Unload forces, the stress in the 5th unloading cycle under 100% or 200% elongation also is expressed as gram/dawn; It marks work " UP1 " or " UP2 " respectively.Use improved Instron anchor clamps to measure breaking extension percentage (" Elo ") and toughness in the 6th stretching cycle, these anchor clamps link to each other with rubber strip and slide to reduce.

Unless set percentage-indicate is separately also measured set percentage on through the sample of 5 0-300% elongation/relaxation cycle.The following calculating of set percentage (" % set "):

% set=100 (Lf-Lo)/Lo

Wherein Lo and Lf are respectively before 5 elongation/relaxation cycle and afterwards, long filament (yarn) length when no tension force ground keeps straight.
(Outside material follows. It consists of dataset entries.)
-- ==== Sys2Proof/Certificates/Slice0/Obligations.lean ====
section
/-! DEFINITION. The statements about the model, one per entry of OBLIGATIONS.json. Where a statement speaks of a free answer
of the environment (a turn, a level, a host answer) it holds for every value of it. `interruptWaits s e` and `pollMoves s e`
(Safety.lean) say that IRQ, and every other agent than POLL, do not move in the coming step, which goes on with the answers `e`. -/

open Sys2Proof Sys2Proof.Machine

/-! ### Encoding -/

/-- 30_encoding.md R102 to R105: every operand at every value its encoding admits survives encoding and decoding. The byte
form of CMD operands is the model's (log 1, 10). -/
def Obligations.DecodeOfEncode : Prop := ∀ i : Instr, i.wf = true → decode (encode i) = .ok i

/-- Words of spec/opcode_table.json and of 30_encoding.md R120 decode to the operations they stand for. -/
def Obligations.TableWordsDecode : Prop :=
  decodeTableWord 8 0x01 = some (.crcAppend .txbuf 0) ∧
  decodeTableWord 8 0x05 = some .phyScan ∧
  decodeTableWord 8 0x08 = some (.txSend [] 0) ∧
  decodeTableWord 8 0x09 = some .rxConsume ∧
  decodeTableWord 8 0x12 = some .txDmaByte ∧
  decodeTableWord 8 0x0B = none ∧
  decodeTableWord 32 0x50828000 = some (.mdioWriteFrame 1 0 0x8000) ∧
  decodeTableWord 64 0xFFFFFFFF60840000 = some (.mdioReadFrame 1 1)

/-- 30_encoding.md R113: reserved selectors, and operands outside their type, are refused, never truncated. A record that
begins with 0xFF is refused unless it goes on as an MDIO frame (log 2). -/
def Obligations.ReservedEncodingsRefused : Prop :=
  (∀ (sel : Byte) (rest : List Byte) (s : State),
    sel ∉ [0x01#8, 0x02#8, 0x03#8, 0x04#8, 0x05#8, 0x06#8, 0x07#8, 0x08#8, 0x09#8, 0x0A#8, 0x10#8, 0x11#8, 0x12#8] →
    ¬ (sel = 0xFF#8 ∧ rest.take 3 = [0xFF#8, 0xFF#8, 0xFF#8] ∧ 7 ≤ rest.length) →
    runRecord (sel :: rest) s = .refused (.reservedSelector sel.toNat)) ∧
  (∀ (a g : Nat) (s : State), a < 2 ^ 32 → g < 2 ^ 32 → 31 < a ∨ 31 < g →
    runRecord (0x03#8 :: (word a ++ word g)) s = .refused .operandOutOfType) ∧
  (∀ (a g v : Nat) (s : State), a < 2 ^ 32 → g < 2 ^ 32 → v < 2 ^ 32 → 31 < a ∨ 31 < g ∨ 0xFFFF < v →
    runRecord (0x04#8 :: (word a ++ word g ++ word v)) s = .refused .operandOutOfType) ∧
  (∀ (b : Nat) (s : State), b < 2 ^ 32 → 0xFF < b → runRecord (0x10#8 :: word b) s = .refused .operandOutOfType)

/-- 30_encoding.md R105: the fields of W, and cell 32 + k is W[31 - k] in every driven cell. -/
def Obligations.FrameWordFields : Prop :=
  (∀ addr reg : U5, (readFrameWord addr reg).extractLsb' 30 2 = 0b01#2 ∧ (readFrameWord addr reg).extractLsb' 28 2 = 0b10#2 ∧
    (readFrameWord addr reg).extractLsb' 23 5 = addr ∧ (readFrameWord addr reg).extractLsb' 18 5 = reg) ∧
  (∀ (addr reg : U5) (val : Half), (writeFrameWord addr reg val).extractLsb' 30 2 = 0b01#2 ∧
    (writeFrameWord addr reg val).extractLsb' 28 2 = 0b01#2 ∧ (writeFrameWord addr reg val).extractLsb' 23 5 = addr ∧
    (writeFrameWord addr reg val).extractLsb' 18 5 = reg ∧ (writeFrameWord addr reg val).extractLsb' 16 2 = 0b10#2 ∧
    (writeFrameWord addr reg val).extractLsb' 0 16 = val) ∧
  (∀ (addr reg : U5) (k : Nat), k < 14 →
    (readHead addr reg)[32 + k]? = some ((readFrameWord addr reg).getLsbD (31 - k))) ∧
  (∀ (addr reg : U5) (val : Half) (k : Nat), k < 32 →
    (writeCells addr reg val)[32 + k]? = some ((writeFrameWord addr reg val).getLsbD (31 - k)))

/-- 30_encoding.md R111, R112: which words W after a preamble are frames of the block, and that every other is refused. -/
def Obligations.FramePatterns : Prop :=
  (∀ addr reg : U5, readFrameWord addr reg &&& 0xF0000000#32 = 0x60000000#32) ∧
  (∀ (addr reg : U5) (val : Half), writeFrameWord addr reg val &&& 0xF0030000#32 = 0x50020000#32) ∧
  (∀ w : Word, decode (List.replicate 4 0xFF#8 ++ wireBytes w) =
    if w &&& 0xF0000000#32 = 0x60000000#32 then .ok (.mdioReadFrame (w.extractLsb' 23 5) (w.extractLsb' 18 5))
    else if w &&& 0xF0030000#32 = 0x50020000#32 then
      .ok (.mdioWriteFrame (w.extractLsb' 23 5) (w.extractLsb' 18 5) (w.extractLsb' 0 16))
    else .error .frameNeverGenerated)

/-! ### The CRC engine -/

/-- 40_crc.md R133: the table form computes the byte step; the entries R133 prints. -/
def Obligations.CrcTableForm : Prop :=
  (∀ i : Byte, crcTable i = crcStep 0 i) ∧
  (∀ (c : Word) (b : Byte), crcStep c b = crcTable ((c ^^^ b.setWidth 32).extractLsb' 0 8) ^^^ (c >>> 8)) ∧
  crcTable 0 = 0x00000000#32 ∧ crcTable 1 = 0x77073096#32 ∧ crcTable 2 = 0xEE0E612C#32 ∧
  crcTable 128 = 0xEDB88320#32 ∧ crcTable 255 = 0x2D02EF8D#32

/-- 40_crc.md R135: CRC.APPEND on data that has been written, with its frame, in every region on which no DMA agent is at work
(CrcAppendHeld says what happens there). -/
def Obligations.CrcAppendResult : Prop :=
  ∀ (s : State) (buf : Region) (len c : Nat) (m : List Byte),
    s.up = true → s.poll = .ready → memoryWf s = true → s.slotMem.length = s.cfg.n → ¬ owned s buf →
    regionCap s buf = some c → len + 4 ≤ c → readBytes s buf 0 len = some m →
    ∃ t, exec (.crcAppend buf len) s = .next t ∧
      readByte t buf len = some ((fcs m).extractLsb' 0 8) ∧
      readByte t buf (len + 1) = some ((fcs m).extractLsb' 8 8) ∧
      readByte t buf (len + 2) = some ((fcs m).extractLsb' 16 8) ∧
      readByte t buf (len + 3) = some ((fcs m).extractLsb' 24 8) ∧
      sameBytesBut s t buf len 4 ∧ sameRegions s t ∧ registers t = registers { s with crc := crcAcc m }

/-- 10_state.md R28, R40, R46, 70_reset_and_hazards.md R297: while a DMA agent is at work on the region POLL does not write it:
CRC.APPEND is held (the model's choice, log 18), has no step while that lasts, and then runs as it would have. -/
def Obligations.CrcAppendHeld : Prop :=
  ∀ (s : State) (buf : Region) (len c : Nat) (e : Env), s.up = true →
    (s.poll = .ready → owned s buf → regionCap s buf = some c → len + 4 ≤ c →
      exec (.crcAppend buf len) s = .next { s with poll := .appendWait buf len }) ∧
    (s.poll = .appendWait buf len → pollMoves s e → owned s buf → step s = .next { s with env := e }) ∧
    (s.poll = .appendWait buf len → pollMoves s e → ¬ owned s buf →
      step s = exec (.crcAppend buf len) { s with poll := .ready, env := e })

/-- 40_crc.md R136 and 10_state.md R40, R47: where CRC.APPEND stops. -/
def Obligations.CrcAppendStops : Prop :=
  ∀ (s : State) (buf : Region) (len : Nat), s.up = true → s.poll = .ready →
    (regionCap s buf = none → exec (.crcAppend buf len) s = .refused .noSuchRegion) ∧
    (∀ c, regionCap s buf = some c → c < len + 4 → exec (.crcAppend buf len) s = .refused .appendPastEnd) ∧
    (∀ c o, ¬ owned s buf → regionCap s buf = some c → len + 4 ≤ c → o < len →
      readByte s buf o = none → exec (.crcAppend buf len) s = .fault .neverWritten)

/-- 40_crc.md R138: CRC.VERIFY compares the FCS of all but the last four bytes with those four, lowest byte first. Only
`S.crc` and the trace change. -/
def Obligations.CrcVerifyResult : Prop :=
  ∀ (s : State) (buf : Region) (c : Nat) (m : List Byte) (b0 b1 b2 b3 : Byte),
    s.up = true → s.poll = .ready → regionCap s buf = some c → m.length + 4 ≤ c →
    readBytes s buf 0 (m.length + 4) = some (m ++ [b0, b1, b2, b3]) →
    exec (.crcVerify buf (m.length + 4)) s = .next
      { s with crc := crcAcc m,
               trace := s.trace ++ [.result (.verdict (decide (fcs m = b3 ++ b2 ++ b1 ++ b0)))] }

/-- 40_crc.md R139: the corner cases of CRC.VERIFY. -/
def Obligations.CrcVerifyCorners : Prop :=
  ∀ (s : State) (buf : Region) (c n : Nat), s.up = true → s.poll = .ready → regionCap s buf = some c →
    (n < 4 → exec (.crcVerify buf n) s = .next { s with trace := s.trace ++ [.result (.verdict false)] }) ∧
    (4 ≤ n → c < n → exec (.crcVerify buf n) s = .refused .verifyPastEnd) ∧
    (∀ bs, n = 4 → 4 ≤ c → readBytes s buf 0 4 = some bs →
      exec (.crcVerify buf n) s = .next
        { s with crc := 0xFFFFFFFF#32,
                 trace := s.trace ++ [.result (.verdict (decide (bs = [0#8, 0#8, 0#8, 0#8])))] })

/-- 10_state.md R47, 40_crc.md R138: where CRC.VERIFY stops on memory. -/
def Obligations.CrcVerifyStops : Prop :=
  ∀ (s : State) (buf : Region) (n : Nat), s.up = true → s.poll = .ready →
    (regionCap s buf = none → exec (.crcVerify buf n) s = .refused .noSuchRegion) ∧
    (∀ c o, regionCap s buf = some c → 4 ≤ n → n ≤ c → o < n → readByte s buf o = none →
      exec (.crcVerify buf n) s = .fault .neverWritten)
Cylinder knitting (CK) drawing-off-in knitting, spandex when the supply package is transported on the support plate and be sent to knitting needle again because knitting needle uses speed and the difference of supplying the feed rate the package from spandex stretch (drawing-off).Hard yarn line delivery rate (meter/minute) is generally 2.5 to 4 times (2.5x to 4x) greatly with the ratio of spandex delivery rate, and is known as processing drawing-off (machine draft), " MD ".This is equivalent to 150% to 300% or the elongation of bigger spandex.Term used herein " hard yarn line " is meant inelastic relatively yarn, for example polyester, cotton, nylon, rayon, acetic acid esters or wool.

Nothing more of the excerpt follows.